SOURCE MATERIAL:
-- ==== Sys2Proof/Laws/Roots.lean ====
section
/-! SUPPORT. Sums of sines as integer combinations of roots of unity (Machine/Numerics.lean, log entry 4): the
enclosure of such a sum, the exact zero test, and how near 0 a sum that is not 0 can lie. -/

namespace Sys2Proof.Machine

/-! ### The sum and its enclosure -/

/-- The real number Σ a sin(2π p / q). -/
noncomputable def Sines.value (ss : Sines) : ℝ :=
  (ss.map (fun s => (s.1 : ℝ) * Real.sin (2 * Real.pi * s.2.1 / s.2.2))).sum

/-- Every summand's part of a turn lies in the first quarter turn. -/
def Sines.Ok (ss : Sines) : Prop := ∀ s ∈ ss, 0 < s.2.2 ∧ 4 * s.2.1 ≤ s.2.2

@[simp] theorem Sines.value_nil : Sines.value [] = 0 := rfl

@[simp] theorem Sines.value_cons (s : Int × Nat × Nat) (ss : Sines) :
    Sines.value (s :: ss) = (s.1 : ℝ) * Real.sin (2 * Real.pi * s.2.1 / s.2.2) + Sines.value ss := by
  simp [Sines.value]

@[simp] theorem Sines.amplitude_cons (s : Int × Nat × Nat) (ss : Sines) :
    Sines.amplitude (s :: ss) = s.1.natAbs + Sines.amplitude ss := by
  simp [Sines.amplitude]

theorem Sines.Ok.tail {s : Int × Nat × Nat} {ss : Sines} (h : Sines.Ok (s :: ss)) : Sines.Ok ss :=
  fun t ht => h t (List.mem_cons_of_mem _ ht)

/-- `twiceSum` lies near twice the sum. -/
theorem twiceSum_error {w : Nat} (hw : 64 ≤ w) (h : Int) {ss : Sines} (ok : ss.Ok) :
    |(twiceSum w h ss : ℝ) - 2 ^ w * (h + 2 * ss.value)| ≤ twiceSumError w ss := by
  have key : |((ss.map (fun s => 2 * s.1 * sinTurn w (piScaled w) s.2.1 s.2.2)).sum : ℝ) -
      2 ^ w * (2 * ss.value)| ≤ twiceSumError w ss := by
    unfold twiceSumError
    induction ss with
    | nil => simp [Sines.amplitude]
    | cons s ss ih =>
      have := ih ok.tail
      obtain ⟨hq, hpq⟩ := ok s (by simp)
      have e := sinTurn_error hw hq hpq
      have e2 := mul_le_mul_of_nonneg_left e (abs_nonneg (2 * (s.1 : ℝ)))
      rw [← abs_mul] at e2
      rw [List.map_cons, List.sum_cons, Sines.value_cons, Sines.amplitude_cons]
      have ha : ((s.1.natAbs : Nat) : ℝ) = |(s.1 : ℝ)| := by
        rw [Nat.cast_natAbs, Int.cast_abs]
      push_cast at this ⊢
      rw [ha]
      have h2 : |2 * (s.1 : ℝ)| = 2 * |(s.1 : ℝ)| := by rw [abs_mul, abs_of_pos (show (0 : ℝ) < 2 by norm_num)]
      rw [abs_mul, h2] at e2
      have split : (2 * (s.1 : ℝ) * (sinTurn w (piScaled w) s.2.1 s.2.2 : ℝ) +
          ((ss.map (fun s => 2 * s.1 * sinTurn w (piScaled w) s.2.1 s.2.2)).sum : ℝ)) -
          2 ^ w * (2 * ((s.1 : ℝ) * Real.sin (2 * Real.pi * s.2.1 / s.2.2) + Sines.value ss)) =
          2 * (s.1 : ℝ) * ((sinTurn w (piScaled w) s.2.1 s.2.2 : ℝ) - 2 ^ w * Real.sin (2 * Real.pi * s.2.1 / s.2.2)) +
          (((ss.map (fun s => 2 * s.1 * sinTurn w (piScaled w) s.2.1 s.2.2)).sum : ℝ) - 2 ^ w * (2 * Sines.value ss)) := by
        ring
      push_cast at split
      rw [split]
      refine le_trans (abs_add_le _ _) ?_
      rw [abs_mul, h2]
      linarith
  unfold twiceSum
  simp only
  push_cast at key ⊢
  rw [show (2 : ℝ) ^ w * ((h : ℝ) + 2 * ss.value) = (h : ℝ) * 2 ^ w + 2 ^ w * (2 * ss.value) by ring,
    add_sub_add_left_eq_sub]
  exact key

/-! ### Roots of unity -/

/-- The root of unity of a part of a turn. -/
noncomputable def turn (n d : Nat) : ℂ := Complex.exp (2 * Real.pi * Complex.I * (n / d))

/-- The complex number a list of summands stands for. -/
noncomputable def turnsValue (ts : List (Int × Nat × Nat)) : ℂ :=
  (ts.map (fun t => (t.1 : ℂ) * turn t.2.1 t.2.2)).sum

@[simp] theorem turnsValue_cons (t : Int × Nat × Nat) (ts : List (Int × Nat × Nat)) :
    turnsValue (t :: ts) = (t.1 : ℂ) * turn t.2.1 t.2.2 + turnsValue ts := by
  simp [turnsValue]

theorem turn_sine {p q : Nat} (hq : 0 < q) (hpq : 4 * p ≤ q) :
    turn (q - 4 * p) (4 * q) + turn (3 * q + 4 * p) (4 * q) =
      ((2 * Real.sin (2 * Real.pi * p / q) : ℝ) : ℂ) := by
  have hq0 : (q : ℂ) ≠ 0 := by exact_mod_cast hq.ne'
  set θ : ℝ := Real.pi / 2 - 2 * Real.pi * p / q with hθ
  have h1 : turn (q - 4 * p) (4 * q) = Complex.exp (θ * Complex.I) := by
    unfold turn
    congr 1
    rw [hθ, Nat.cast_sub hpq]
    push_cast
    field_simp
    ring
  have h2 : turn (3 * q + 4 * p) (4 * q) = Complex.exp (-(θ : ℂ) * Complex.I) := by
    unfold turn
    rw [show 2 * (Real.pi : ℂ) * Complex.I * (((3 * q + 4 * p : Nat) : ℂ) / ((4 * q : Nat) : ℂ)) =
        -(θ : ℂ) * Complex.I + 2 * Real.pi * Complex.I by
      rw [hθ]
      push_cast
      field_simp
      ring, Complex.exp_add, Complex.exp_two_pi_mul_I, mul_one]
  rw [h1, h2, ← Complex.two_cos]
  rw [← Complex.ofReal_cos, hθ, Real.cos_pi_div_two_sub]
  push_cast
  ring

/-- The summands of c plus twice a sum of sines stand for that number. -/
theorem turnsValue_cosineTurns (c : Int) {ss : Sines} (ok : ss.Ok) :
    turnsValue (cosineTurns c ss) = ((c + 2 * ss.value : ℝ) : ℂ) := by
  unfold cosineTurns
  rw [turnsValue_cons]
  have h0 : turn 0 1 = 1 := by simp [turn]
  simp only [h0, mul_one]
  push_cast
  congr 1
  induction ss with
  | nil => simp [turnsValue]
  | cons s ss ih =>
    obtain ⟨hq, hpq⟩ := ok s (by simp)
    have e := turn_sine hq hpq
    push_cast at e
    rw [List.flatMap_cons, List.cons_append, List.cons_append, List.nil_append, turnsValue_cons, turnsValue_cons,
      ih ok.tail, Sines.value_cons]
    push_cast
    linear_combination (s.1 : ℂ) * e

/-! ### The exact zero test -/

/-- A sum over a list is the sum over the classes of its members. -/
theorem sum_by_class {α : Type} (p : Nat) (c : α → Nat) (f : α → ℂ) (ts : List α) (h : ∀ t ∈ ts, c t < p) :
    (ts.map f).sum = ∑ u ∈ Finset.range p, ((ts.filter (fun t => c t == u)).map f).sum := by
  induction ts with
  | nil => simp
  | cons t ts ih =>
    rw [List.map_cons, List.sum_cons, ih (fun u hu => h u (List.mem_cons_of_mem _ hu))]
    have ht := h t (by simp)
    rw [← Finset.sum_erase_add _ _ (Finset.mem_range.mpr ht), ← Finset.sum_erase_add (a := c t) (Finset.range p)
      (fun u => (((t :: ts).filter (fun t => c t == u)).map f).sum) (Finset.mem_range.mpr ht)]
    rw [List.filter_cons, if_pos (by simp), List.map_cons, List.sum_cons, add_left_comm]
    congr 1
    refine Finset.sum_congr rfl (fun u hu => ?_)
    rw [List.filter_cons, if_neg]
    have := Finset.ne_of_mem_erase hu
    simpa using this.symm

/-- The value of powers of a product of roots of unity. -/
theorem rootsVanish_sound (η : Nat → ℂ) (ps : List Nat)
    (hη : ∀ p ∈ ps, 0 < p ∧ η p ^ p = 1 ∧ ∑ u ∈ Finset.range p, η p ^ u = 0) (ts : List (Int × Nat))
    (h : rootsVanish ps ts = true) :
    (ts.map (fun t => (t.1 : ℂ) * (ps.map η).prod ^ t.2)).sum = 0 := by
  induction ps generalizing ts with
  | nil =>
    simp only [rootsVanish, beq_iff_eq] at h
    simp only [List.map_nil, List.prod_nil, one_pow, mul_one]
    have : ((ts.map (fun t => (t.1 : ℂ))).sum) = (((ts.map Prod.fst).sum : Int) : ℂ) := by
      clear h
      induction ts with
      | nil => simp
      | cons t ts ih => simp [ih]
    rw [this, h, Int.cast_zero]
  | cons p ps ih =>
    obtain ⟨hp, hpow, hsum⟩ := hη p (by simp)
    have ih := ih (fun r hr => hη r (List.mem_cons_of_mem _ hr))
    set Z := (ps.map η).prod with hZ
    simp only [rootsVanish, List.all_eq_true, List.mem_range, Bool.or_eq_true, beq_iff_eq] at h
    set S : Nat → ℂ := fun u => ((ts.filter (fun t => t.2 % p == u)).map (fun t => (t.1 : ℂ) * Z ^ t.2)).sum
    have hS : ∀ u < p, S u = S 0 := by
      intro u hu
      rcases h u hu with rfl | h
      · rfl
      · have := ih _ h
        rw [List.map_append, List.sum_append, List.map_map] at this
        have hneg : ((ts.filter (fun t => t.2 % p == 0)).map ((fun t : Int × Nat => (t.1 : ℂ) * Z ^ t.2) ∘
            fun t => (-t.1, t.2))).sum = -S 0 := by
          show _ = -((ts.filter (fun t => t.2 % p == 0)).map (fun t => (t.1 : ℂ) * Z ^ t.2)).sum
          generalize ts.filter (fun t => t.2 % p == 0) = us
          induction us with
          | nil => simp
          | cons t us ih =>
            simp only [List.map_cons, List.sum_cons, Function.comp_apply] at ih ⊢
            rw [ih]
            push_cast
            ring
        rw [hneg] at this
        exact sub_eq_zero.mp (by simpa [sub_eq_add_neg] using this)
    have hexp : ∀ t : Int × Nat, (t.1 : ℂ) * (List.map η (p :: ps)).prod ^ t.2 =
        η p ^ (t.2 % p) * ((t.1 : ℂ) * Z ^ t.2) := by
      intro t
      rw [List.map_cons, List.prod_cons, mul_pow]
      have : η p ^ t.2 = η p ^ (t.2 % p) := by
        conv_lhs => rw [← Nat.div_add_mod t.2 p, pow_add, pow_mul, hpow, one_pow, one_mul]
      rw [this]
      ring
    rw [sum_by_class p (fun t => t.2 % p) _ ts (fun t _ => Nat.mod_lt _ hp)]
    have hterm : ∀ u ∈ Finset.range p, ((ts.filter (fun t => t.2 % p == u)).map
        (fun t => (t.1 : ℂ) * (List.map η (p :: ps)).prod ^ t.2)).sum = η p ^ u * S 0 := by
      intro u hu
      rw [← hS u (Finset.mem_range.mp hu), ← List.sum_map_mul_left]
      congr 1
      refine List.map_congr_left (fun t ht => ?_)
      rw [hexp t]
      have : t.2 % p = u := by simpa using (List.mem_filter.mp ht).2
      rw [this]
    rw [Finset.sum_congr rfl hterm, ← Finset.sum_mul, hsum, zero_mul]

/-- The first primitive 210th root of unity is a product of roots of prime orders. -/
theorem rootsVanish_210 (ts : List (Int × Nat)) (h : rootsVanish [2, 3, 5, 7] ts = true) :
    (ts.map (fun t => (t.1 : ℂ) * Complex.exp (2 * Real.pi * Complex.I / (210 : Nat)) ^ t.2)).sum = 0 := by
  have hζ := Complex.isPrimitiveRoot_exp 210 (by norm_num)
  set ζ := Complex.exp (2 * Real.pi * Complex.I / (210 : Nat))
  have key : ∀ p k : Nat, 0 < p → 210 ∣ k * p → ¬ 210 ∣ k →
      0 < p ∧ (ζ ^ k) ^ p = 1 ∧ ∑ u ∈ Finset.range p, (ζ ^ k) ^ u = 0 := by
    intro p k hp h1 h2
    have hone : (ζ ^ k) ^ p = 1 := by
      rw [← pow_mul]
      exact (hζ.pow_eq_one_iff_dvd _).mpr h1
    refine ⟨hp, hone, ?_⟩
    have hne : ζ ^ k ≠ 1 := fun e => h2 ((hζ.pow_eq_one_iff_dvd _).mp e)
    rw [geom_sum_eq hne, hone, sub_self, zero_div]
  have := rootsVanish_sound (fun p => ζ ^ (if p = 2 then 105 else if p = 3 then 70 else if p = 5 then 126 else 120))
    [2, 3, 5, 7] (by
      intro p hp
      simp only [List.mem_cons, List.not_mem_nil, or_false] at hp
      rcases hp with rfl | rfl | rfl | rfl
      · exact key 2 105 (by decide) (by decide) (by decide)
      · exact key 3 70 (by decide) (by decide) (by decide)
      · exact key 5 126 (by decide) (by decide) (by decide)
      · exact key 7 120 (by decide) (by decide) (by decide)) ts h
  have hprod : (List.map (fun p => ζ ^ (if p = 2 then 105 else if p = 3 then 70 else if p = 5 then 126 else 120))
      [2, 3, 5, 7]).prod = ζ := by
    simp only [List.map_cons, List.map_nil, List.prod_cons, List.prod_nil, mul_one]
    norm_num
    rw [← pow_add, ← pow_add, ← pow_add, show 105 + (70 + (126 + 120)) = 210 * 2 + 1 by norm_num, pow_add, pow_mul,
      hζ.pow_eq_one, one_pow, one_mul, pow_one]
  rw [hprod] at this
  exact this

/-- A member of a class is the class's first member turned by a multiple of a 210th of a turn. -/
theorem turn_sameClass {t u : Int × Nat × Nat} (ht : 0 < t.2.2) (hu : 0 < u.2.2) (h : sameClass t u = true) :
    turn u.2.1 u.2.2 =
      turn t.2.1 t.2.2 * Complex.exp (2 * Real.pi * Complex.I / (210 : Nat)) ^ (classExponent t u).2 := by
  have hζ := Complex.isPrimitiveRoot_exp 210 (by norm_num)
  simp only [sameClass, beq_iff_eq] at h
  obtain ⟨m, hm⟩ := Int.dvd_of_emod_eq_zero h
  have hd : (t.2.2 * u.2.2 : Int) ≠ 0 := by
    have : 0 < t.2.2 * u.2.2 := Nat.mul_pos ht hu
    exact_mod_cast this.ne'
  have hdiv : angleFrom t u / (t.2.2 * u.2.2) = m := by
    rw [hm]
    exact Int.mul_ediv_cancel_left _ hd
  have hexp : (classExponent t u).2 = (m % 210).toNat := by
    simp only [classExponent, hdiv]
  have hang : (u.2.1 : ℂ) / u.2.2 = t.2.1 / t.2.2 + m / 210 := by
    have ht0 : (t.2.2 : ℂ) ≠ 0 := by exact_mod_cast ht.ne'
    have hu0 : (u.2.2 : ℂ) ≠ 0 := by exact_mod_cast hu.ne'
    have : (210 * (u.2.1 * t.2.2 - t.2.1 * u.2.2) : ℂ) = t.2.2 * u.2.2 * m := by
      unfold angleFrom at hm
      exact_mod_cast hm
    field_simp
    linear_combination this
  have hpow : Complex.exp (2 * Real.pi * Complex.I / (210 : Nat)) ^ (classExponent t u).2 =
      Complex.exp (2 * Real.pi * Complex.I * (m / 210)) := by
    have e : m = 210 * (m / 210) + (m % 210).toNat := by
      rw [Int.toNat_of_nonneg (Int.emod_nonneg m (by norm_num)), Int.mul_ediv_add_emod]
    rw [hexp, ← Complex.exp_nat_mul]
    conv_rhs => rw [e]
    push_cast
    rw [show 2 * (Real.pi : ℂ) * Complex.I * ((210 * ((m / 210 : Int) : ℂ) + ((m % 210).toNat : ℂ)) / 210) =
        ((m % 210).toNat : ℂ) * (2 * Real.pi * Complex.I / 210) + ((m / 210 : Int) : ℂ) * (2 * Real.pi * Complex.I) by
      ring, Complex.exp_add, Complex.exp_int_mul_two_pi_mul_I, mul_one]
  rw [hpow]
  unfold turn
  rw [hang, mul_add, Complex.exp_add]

TASK INSTRUCTIONS: Lines from the beginning of the data above through the line containing "def Sines.Ok (ss" are to be returned exactly, and no others.

WRITTEN ANSWER:
-- ==== Sys2Proof/Laws/Roots.lean ====
section
/-! SUPPORT. Sums of sines as integer combinations of roots of unity (Machine/Numerics.lean, log entry 4): the
enclosure of such a sum, the exact zero test, and how near 0 a sum that is not 0 can lie. -/

namespace Sys2Proof.Machine

/-! ### The sum and its enclosure -/

/-- The real number Σ a sin(2π p / q). -/
noncomputable def Sines.value (ss : Sines) : ℝ :=
  (ss.map (fun s => (s.1 : ℝ) * Real.sin (2 * Real.pi * s.2.1 / s.2.2))).sum

/-- Every summand's part of a turn lies in the first quarter turn. -/
def Sines.Ok (ss : Sines) : Prop := ∀ s ∈ ss, 0 < s.2.2 ∧ 4 * s.2.1 ≤ s.2.2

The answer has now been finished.